◆ **EXERCISE**
Provide an exact copy of the lines from the beginning of the records through the line that includes "set_option linter.unusedSimpArgs false", and of no others.

◆ **GIVEN DATA**
■ ■ ■ ■

-- ==== Sys2Proof/Laws/KeepEgress.lean ====
section
/-! SUPPORT. What the operations of Machine/Egress.lean keep. -/

set_option Elab.async false
set_option linter.unusedVariables false
set_option linter.unusedSimpArgs false

namespace Sys2Proof.Machine

open Sys2Proof

theorem State.freeCtx_keeps {r0 : State} {s : State} {id : Nat} (h : r0.Keeps s) : r0.Keeps (s.freeCtx id) := by
  unfold State.freeCtx
  extract_lets +onlyGivenNames v1
  refine .upd s ?_ (⟨rfl, rfl, rfl⟩) (fun h => h) (fun h => h)
  exact h

theorem State.setCtx_keeps {r0 : State} {s : State} {id : Nat} {f : Ctx → Ctx} (h : r0.Keeps s) : r0.Keeps (s.setCtx id f) := by
  unfold State.setCtx
  extract_lets +onlyGivenNames v1
  refine .upd s ?_ (⟨rfl, rfl, rfl⟩) (fun h => h) (fun h => h)
  exact h

theorem State.storeWaiting_keeps {r0 : State} {s : State} (h : r0.Keeps s) : r0.Keeps s.storeWaiting := by
  unfold State.storeWaiting
  refine .foldl ?_ fun t1 a2 k3 => ?_
  · exact h
  · refine State.setPort_keeps ?_
    exact k3

theorem State.dropFrame_keeps {r0 : State} {s : State} {e : EgFrame} {st : Nat} (h : r0.Keeps s) : r0.Keeps (s.dropFrame e st) := by
  unfold State.dropFrame
  extract_lets +onlyGivenNames v1
  have hv1 : r0.Keeps v1 := by
    unfold v1
    split
    · rename_i y2 y3 y4
      refine State.freeCtx_keeps ?_
      exact h
    · rename_i y5 y6
      exact h
  obtain ⟨yv1, hyv1, ev1⟩ := hv1.gen
  rw [ev1]
  split
  · rename_i y7 y8 y9
    refine State.hostStatus_keeps ?_
    exact hyv1
  · rename_i y10 y11
    exact hyv1

theorem State.commitFrame_keeps {r0 : State} {s : State} {n : Nat} {e : EgFrame} {t : Int} (h : r0.Keeps s) : r0.Keeps (s.commitFrame n e t) := by
  unfold State.commitFrame
  extract_lets +onlyGivenNames v1
  extract_lets +onlyGivenNames v2
  extract_lets +onlyGivenNames v3
  clear_value v3
  extract_lets +onlyGivenNames v4
  extract_lets +onlyGivenNames v5
  extract_lets +onlyGivenNames v6
  extract_lets +onlyGivenNames v7
  have hv7 : r0.Keeps v7 := by
    unfold v7
    refine State.setPort_keeps ?_
    exact h
  obtain ⟨yv7, hyv7, ev7⟩ := hv7.gen
  rw [ev7]
  extract_lets +onlyGivenNames v8
  have hv8 : r0.Keeps v8 := by
    unfold v8
    refine .ite ?_ ?_
    · refine State.count_keeps ?_
      exact hyv7
    · exact hyv7
  obtain ⟨yv8, hyv8, ev8⟩ := hv8.gen
  rw [ev8]
  extract_lets +onlyGivenNames v9
  have hv9 : r0.Keeps v9 := by
    unfold v9
    refine .ite ?_ ?_
    · exact hyv8
    · refine State.count_keeps ?_
      exact hyv8
  obtain ⟨yv9, hyv9, ev9⟩ := hv9.gen
  rw [ev9]
  extract_lets +onlyGivenNames v10
  have hv10 : r0.Keeps v10 := by
    unfold v10
    refine .ite ?_ ?_
    · refine State.count_keeps ?_
      exact hyv9
    · exact hyv9
  obtain ⟨yv10, hyv10, ev10⟩ := hv10.gen
  rw [ev10]
  split
  · rename_i y11 y12 y13
    refine State.setCtx_keeps ?_
    exact hyv10
  · rename_i y14 y15
    exact hyv10

theorem State.ctxRefused_keeps {r0 : State} {s : State} {e : EgFrame} {itemOk : Bool} (h : r0.Keeps s) :
    ∀ t, s.ctxRefused e itemOk = some t → r0.Keeps t := by
  intro t ht
  unfold State.ctxRefused at ht
  split at ht
  · exact nomatch ht
  · split at ht
    · exact Option.some.inj ht ▸ h
    · split at ht
      · exact Option.some.inj ht ▸ State.count_keeps (State.freeCtx_keeps h)
      · split at ht
        · exact nomatch ht
        · refine Option.some.inj ht ▸ ?_
          split
          · exact State.islandError_keeps (State.count_keeps (State.freeCtx_keeps h))
          · exact State.count_keeps (State.freeCtx_keeps h)

theorem State.frameCommit_leads {r0 : State} {s : State} {n word bit : Nat} {itemOk readBackOk eccOk : Bool} (h : r0.Leads s) :
    r0.Leads (s.frameCommit n word bit itemOk readBackOk eccOk) := by
  unfold State.frameCommit
  extract_lets d s0
  refine .ite h ?_
  have h0 : r0.Leads s0 := .andThen h (State.storeWaiting_keeps (.refl _))
  clear_value s0
  split
  · exact h0
  · extract_lets s1 diff w
    have h1 : r0.Leads s1 := .andThen h0 (State.setPort_keeps (.refl _))
    clear_value s1
    refine .ite h0 (.ite (.andThen h1 (State.memoryError_keeps (State.dropFrame_keeps (.refl _))))
      (.ite (.andThen h1 (State.dropFrame_keeps (.refl _))) ?_))
    split
    · rename_i hr
      exact .andThen h1 (State.ctxRefused_keeps (.refl _) _ hr)
    · refine .ite (.andThen h1 (State.count_keeps (State.dropFrame_keeps (.refl _)))) (.ite ?_ (.ite ?_ ?_))
      · exact State.gateTrip_leads (.andThen h1 (State.count_keeps (State.dropFrame_keeps (.refl _))))
      · exact .andThen h1 (State.islandError_keeps (State.dropFrame_keeps (.refl _)))
      · exact .andThen h1 (State.commitFrame_keeps (.refl _))

theorem State.setPtp_keeps {r0 : State} {s : State} {n : Nat} {f : PtpPort → PtpPort} (h : r0.Keeps s) : r0.Keeps (s.setPtp n f) := by
  unfold State.setPtp
  extract_lets +onlyGivenNames v1
  refine .upd s ?_ (⟨rfl, rfl, rfl⟩) (fun h => h) (by simp only [updAt_length]; exact fun h => h)
  exact h

theorem State.reportLeft_keeps {r0 : State} {s : State} {n : Nat} {seq : Nat} {w : TimeWord} (h : r0.Keeps s) : r0.Keeps (s.reportLeft n seq w) := by
  unfold State.reportLeft
  refine State.setPtp_keeps ?_
  exact h

theorem State.sentBy_keeps {r0 : State} {s : State} {n : Nat} {e : EgFrame} (h : r0.Keeps s) : r0.Keeps (s.sentBy n e) := by
  unfold State.sentBy
  extract_lets +onlyGivenNames v1
  have hv1 : r0.Keeps v1 := by
    unfold v1
    refine State.count_keeps ?_
    exact h
  obtain ⟨yv1, hyv1, ev1⟩ := hv1.gen
  rw [ev1]
  split
  · rename_i y2 y3 y4
    refine State.count_keeps ?_
    exact h
  · rename_i y5 y6 y7
    refine State.count_keeps ?_
    exact h
  · rename_i y8 y9 y10
    refine State.count_keeps ?_
    exact h
  · rename_i y11 y12 y13
    refine State.count_keeps ?_
    exact h
  · rename_i y14 y15 y16
    refine State.count_keeps ?_
    exact h
  · rename_i y17 y18 y19 y20
    split
    · rename_i y21 y22 y23 y24
      refine State.setPtp_keeps ?_
      exact hyv1
    · rename_i y25 y26 y27 y28
      exact hyv1
  · rename_i y29 y30
    refine State.count_keeps ?_
    exact h
  · rename_i y31 y32
    refine State.count_keeps ?_
    exact h
  · rename_i y33 y34 y35
    refine State.reportLeft_keeps ?_
    exact h
  · rename_i y36 y37
    exact h
  · rename_i y38 y39 y40
    refine State.reportLeft_keeps ?_
    exact h
  · rename_i y41 y42
    exact h
  · rename_i y43 y44
    refine State.count_keeps ?_
    exact h
  · rename_i y45 y46
    refine State.count_keeps ?_
    exact h
  · rename_i y47 y48 y49
    refine State.hostStatus_keeps ?_
    exact h
  · rename_i y50 y51
    exact h

theorem State.frameSent_keeps {r0 : State} {s : State} {n : Nat} (h : r0.Keeps s) : r0.Keeps (s.frameSent n) := by
  unfold State.frameSent
  split
  · rename_i y2 y3
    exact h
  · rename_i y4 y5 y6 y7
    extract_lets +onlyGivenNames v8
    have hv8 : r0.Keeps v8 := by
      unfold v8
      refine State.setPort_keeps ?_
      exact h
    obtain ⟨yv8, hyv8, ev8⟩ := hv8.gen
    rw [ev8]
    extract_lets +onlyGivenNames v9
    clear_value v9
    extract_lets +onlyGivenNames v10
    have hv10 : r0.Keeps v10 := by
      unfold v10
      refine State.lineLoad_keeps ?_
      refine State.countN_keeps ?_
      refine State.count_keeps ?_
      exact hyv8
    obtain ⟨yv10, hyv10, ev10⟩ := hv10.gen
    rw [ev10]
    extract_lets +onlyGivenNames v11
    have hv11 : r0.Keeps v11 := by
      unfold v11
      refine State.sentBy_keeps ?_
      exact hyv10
    obtain ⟨yv11, hyv11, ev11⟩ := hv11.gen
    rw [ev11]
    refine State.storeWaiting_keeps ?_
    split
    · rename_i y12 y13 y14
      refine State.freeCtx_keeps ?_
      exact hyv11
    · rename_i y15 y16
      exact hyv11

theorem State.queueFrame_keeps {r0 : State} {s : State} {n : Nat} {e : EgFrame} (h : r0.Keeps s) : r0.Keeps (s.queueFrame n e) := by
  unfold State.queueFrame
  extract_lets +onlyGivenNames v1
  clear_value v1
  refine .ite ?_ ?_
  · refine State.setPort_keeps ?_
    exact h
  · refine State.count_keeps ?_
    refine State.dropFrame_keeps ?_
    exact h

end Sys2Proof.Machine
end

■ ■ ■ ■

◆ **RESULT BELOW**
-- ==== Sys2Proof/Laws/KeepEgress.lean ====
section
/-! SUPPORT. What the operations of Machine/Egress.lean keep. -/

set_option Elab.async false
set_option linter.unusedVariables false
set_option linter.unusedSimpArgs false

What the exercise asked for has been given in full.